A bunch of places/people come to mind immediately for me. Duke could be a good fit, with Ranjana Khanna, but also someone like Nancy Armstrong. The same goes for Brown—Leela Gandhi is there, alongside a number of great Victorianists and Romanticists. UPenn has Jed Esty, as well as Ania Loomba; Berkeley has a ton of brilliant people, including recent hires such as Poloumi Saha and Joseph Lavery; Columbia is stellar, with Gauri Viswanathan, Spivak, Joseph Slaughter, Sharon Marcus, etc; Princeton has Simon Gikandi, Zahid Chaudhary—both of whom have worked on 19th century colonialism—as well as a ton of other stellar scholars (Esther Schor, Jeff Nunokawa, Rob Nixon...). 

Realistically, there are tons of schools with what you're looking for. I could dig deeper too and probably find suitable people at Rutgers, UCLA, Northwestern, and potentially UVa if Ian Baucom is taking grad students. 

Edited by poliscar
Posted

Take a look at UC-Davis. We've got three great Victorianists--Liz Miller, Kathleen Frederickson, & Parama Roy. Parama also does colonial/postcolonial lit & theory, and is one of the most intimidatingly brilliant people I've ever met (http://english.ucdavis.edu/people/proy). We also just generally have lots of faculty with strengths in critical theory, Marxism, etc., and I think we're generally a good place to do intersectional 19th C work.

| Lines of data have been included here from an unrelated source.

-- ==== Sys2Proof/Machine/Multitouch.lean ====
section
/-! DEFINITION. The multi-touch decoder (43_multitouch.md): one decode per packet kind, and the meaning of each packet row of the
opcode table, which is the completion of a packet the decoder has put in that row (42 R202). -/

namespace Sys2Proof.Machine

/-- DecodeStatus (43 R231). -/
def decodeStatus (p : Packet) (s : State) : State × List PacketEvent :=
  (s.statusMasks (statusMask p), lifts s.live (statusMask p) ++ [.fingersSync (statusMask p)])

/-- DecodeHead (43 R232); an id out of range drops the packet (R236). -/
def decodeHead (p : Packet) (s : State) : State × List PacketEvent :=
  match slotOfId (sid (slotField3 p)) with
  | none => (s, [.ignored])
  | some i =>
    let s' := (s.setSlot i (headX p) (headY s.cfgYmax p)).markSlot i
    (s', [.fingerUpdate i (headX p) (headY s.cfgYmax p), .fingersSync s'.live])

/-- Apply(i, dx, dy) under weight w: only to a tracking slot; dy subtracts (43 R233). -/
def applyDelta (w : Coord) (i : Slot) (dx dy : Coord) (s : State) : State × List PacketEvent :=
  if s.track.getLsbD i.val then
    let x := s.slotX[i] + dx * w
    let y := s.slotY[i] - dy * w
    (s.setSlot i x y, [.fingerUpdate i x y])
  else (s, [])

/-- Apply for an optional slot: no secondary slot takes no delta (43 R233). -/
def applyDelta? (w : Coord) (i : Option Slot) (dx dy : Coord) (s : State) : State × List PacketEvent :=
  match i with
  | none => (s, [])
  | some i => applyDelta w i dx dy s

/-- DecodeMotion (43 R233): a primary id outside 0 to 4, or a secondary id of 5 or 6, drops the packet (R236). -/
def decodeMotion (p : Packet) (s : State) : State × List PacketEvent :=
  match slotOfId (sid (slotField0 p)) with
  | none => (s, [.ignored])
  | some i =>
    if 5 ≤ sid (slotField3 p) then (s, [.ignored])
    else
      let w := motionWeight s.par.weight p
      let first := applyDelta w i (delta p[1]) (delta p[2]) s
      let second := applyDelta? w (slotOfId (sid (slotField3 p))) (delta p[4]) (delta p[5]) first.1
      (second.1, first.2 ++ second.2 ++ [.fingersSync s.live])

/-- Decode of a TrackPoint packet (43 R234). -/
def decodeTrackPoint (_p : Packet) (s : State) : State × List PacketEvent := (s, [.ignored])

/-- Decode of an Unknown packet (43 R235). -/
def decodeUnknown (_p : Packet) (s : State) : State × List PacketEvent := (s, [.ignored])

/-- `Decode(k, p)` (43 R230). -/
def decodeKind (k : PacketKind) (p : Packet) (s : State) : State × List PacketEvent :=
  match k with
  | .status => decodeStatus p s
  | .head => decodeHead p s
  | .motion => decodeMotion p s
  | .trackPoint => decodeTrackPoint p s
  | .unknown => decodeUnknown p s

/-- The completion of a packet of kind k (42 R202): `fr_count <- 0`, the decode, and one record. -/
def completePacket (k : PacketKind) (p : Packet) (s : State) : State :=
  let d := decodeKind k p { s with frCount := 0 }
  d.1.emit { kind := k, raw := p, events := d.2 }

/-! The packet rows. The check of the profile that selects a row is the decoder's (30 R92; log 15). -/

/-- PKT.TRACKPOINT (43 R234). -/
def execPktTrackpoint (p : Packet) (s : State) : Host.Outcome State Fault Refusal := .next (completePacket .trackPoint p s)

/-- PKT.UNKNOWN.SANITY_CRC (43 R235, 42 R205). -/
def execPktUnknownSanityCrc (p : Packet) (s : State) : Host.Outcome State Fault Refusal := .next (completePacket .unknown p s)

/-- PKT.STATUS.CRC (43 R231). -/
def execPktStatusCrc (p : Packet) (s : State) : Host.Outcome State Fault Refusal := .next (completePacket .status p s)

/-- PKT.HEAD.CRC (43 R232). -/
def execPktHeadCrc (p : Packet) (s : State) : Host.Outcome State Fault Refusal := .next (completePacket .head p s)

/-- PKT.MOTION.CRC (43 R233). -/
def execPktMotionCrc (p : Packet) (s : State) : Host.Outcome State Fault Refusal := .next (completePacket .motion p s)

/-- PKT.UNKNOWN.KIND3.CRC (43 R235, 42 R208). -/
def execPktUnknownKind3Crc (p : Packet) (s : State) : Host.Outcome State Fault Refusal := .next (completePacket .unknown p s)

/-- PKT.STATUS.IC7_2A (43 R231). -/
def execPktStatusIc7 (p : Packet) (s : State) : Host.Outcome State Fault Refusal := .next (completePacket .status p s)

/-- PKT.HEAD.IC7_2A (43 R232). -/
def execPktHeadIc7 (p : Packet) (s : State) : Host.Outcome State Fault Refusal := .next (completePacket .head p s)

/-- PKT.MOTION.IC7_2A (43 R233). -/
def execPktMotionIc7 (p : Packet) (s : State) : Host.Outcome State Fault Refusal := .next (completePacket .motion p s)

/-- PKT.UNKNOWN.KIND3.IC7_2A (43 R235, 42 R208). -/
def execPktUnknownKind3Ic7 (p : Packet) (s : State) : Host.Outcome State Fault Refusal := .next (completePacket .unknown p s)

/-- PKT.STATUS.DEFAULT (43 R231). -/
def execPktStatusDefault (p : Packet) (s : State) : Host.Outcome State Fault Refusal := .next (completePacket .status p s)

/-- PKT.HEAD.DEFAULT (43 R232). -/
def execPktHeadDefault (p : Packet) (s : State) : Host.Outcome State Fault Refusal := .next (completePacket .head p s)

/-- PKT.MOTION.DEFAULT (43 R233). -/
def execPktMotionDefault (p : Packet) (s : State) : Host.Outcome State Fault Refusal := .next (completePacket .motion p s)

/-- PKT.UNKNOWN.KIND3.DEFAULT (43 R235, 42 R208). -/
def execPktUnknownKind3Default (p : Packet) (s : State) : Host.Outcome State Fault Refusal :=
  .next (completePacket .unknown p s)

/-- PKT.UNKNOWN.SANITY (43 R235, 42 R206, R207). -/
def execPktUnknownSanity (p : Packet) (s : State) : Host.Outcome State Fault Refusal := .next (completePacket .unknown p s)

end Sys2Proof.Machine
end

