-- ==== Sys2Proof/Machine/Step.lean ====
section
/-! DEFINITION. The machine's step and the placing of an instruction where the next step takes it. -/

namespace Sys2Proof.Machine

/-- One step of the machine. -/
def step (s : State) : Host.Outcome State Fault Refusal := turnStep s

/-- s with the instruction of the opcode table's bits placed where the next step takes it (log 2). -/
def State.withFetchWord (s : State) (nbits w : Nat) : State := s.placeTableWord nbits w

end Sys2Proof.Machine
end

I'd also add that, while of course you shouldn't apply to programs that don't have any 19th C British / colonialism scholars, it's probably more important to select programs that seem to have a more general intellectual identity that appeals to you, rather than seeking out a faculty member or two who are working on the exact thing that excites you--that one scholar you really want to work with might be busy, or might be less dedicated to graduate students, or might just be a jerk.

Posted
On 5/17/2016 at 9:21 PM, SongOfMyself said:

Hi all, I'm starting to try and find potential advisors or programs conducive for colonial/postcolonial literature focused PhDs. My MSc focuses on transatlanticism (primarily British lit), religious studies, nationalism, and gender up until about 1900. The only problem I'm having is that most of the departments I've found have people who are really great in eighteenth- or seventeenth-century colonial/ postcolonial lit (including at my BA institution), but nothing in the long nineteenth century, especially Romantic & Victorian literature (edit: and regarding South Asia, particularly India). If you have any suggestions or ideas, I'd love to hear them!

Definitely check out UCLA-- PoCo is one of our strongest areas, and we have a lot of faculty working in your area-- I know a couple of grad students currently working on postcolonialism in the long nineteenth century, and at least one specifically working on India. Feel free to reach out if you have any questions!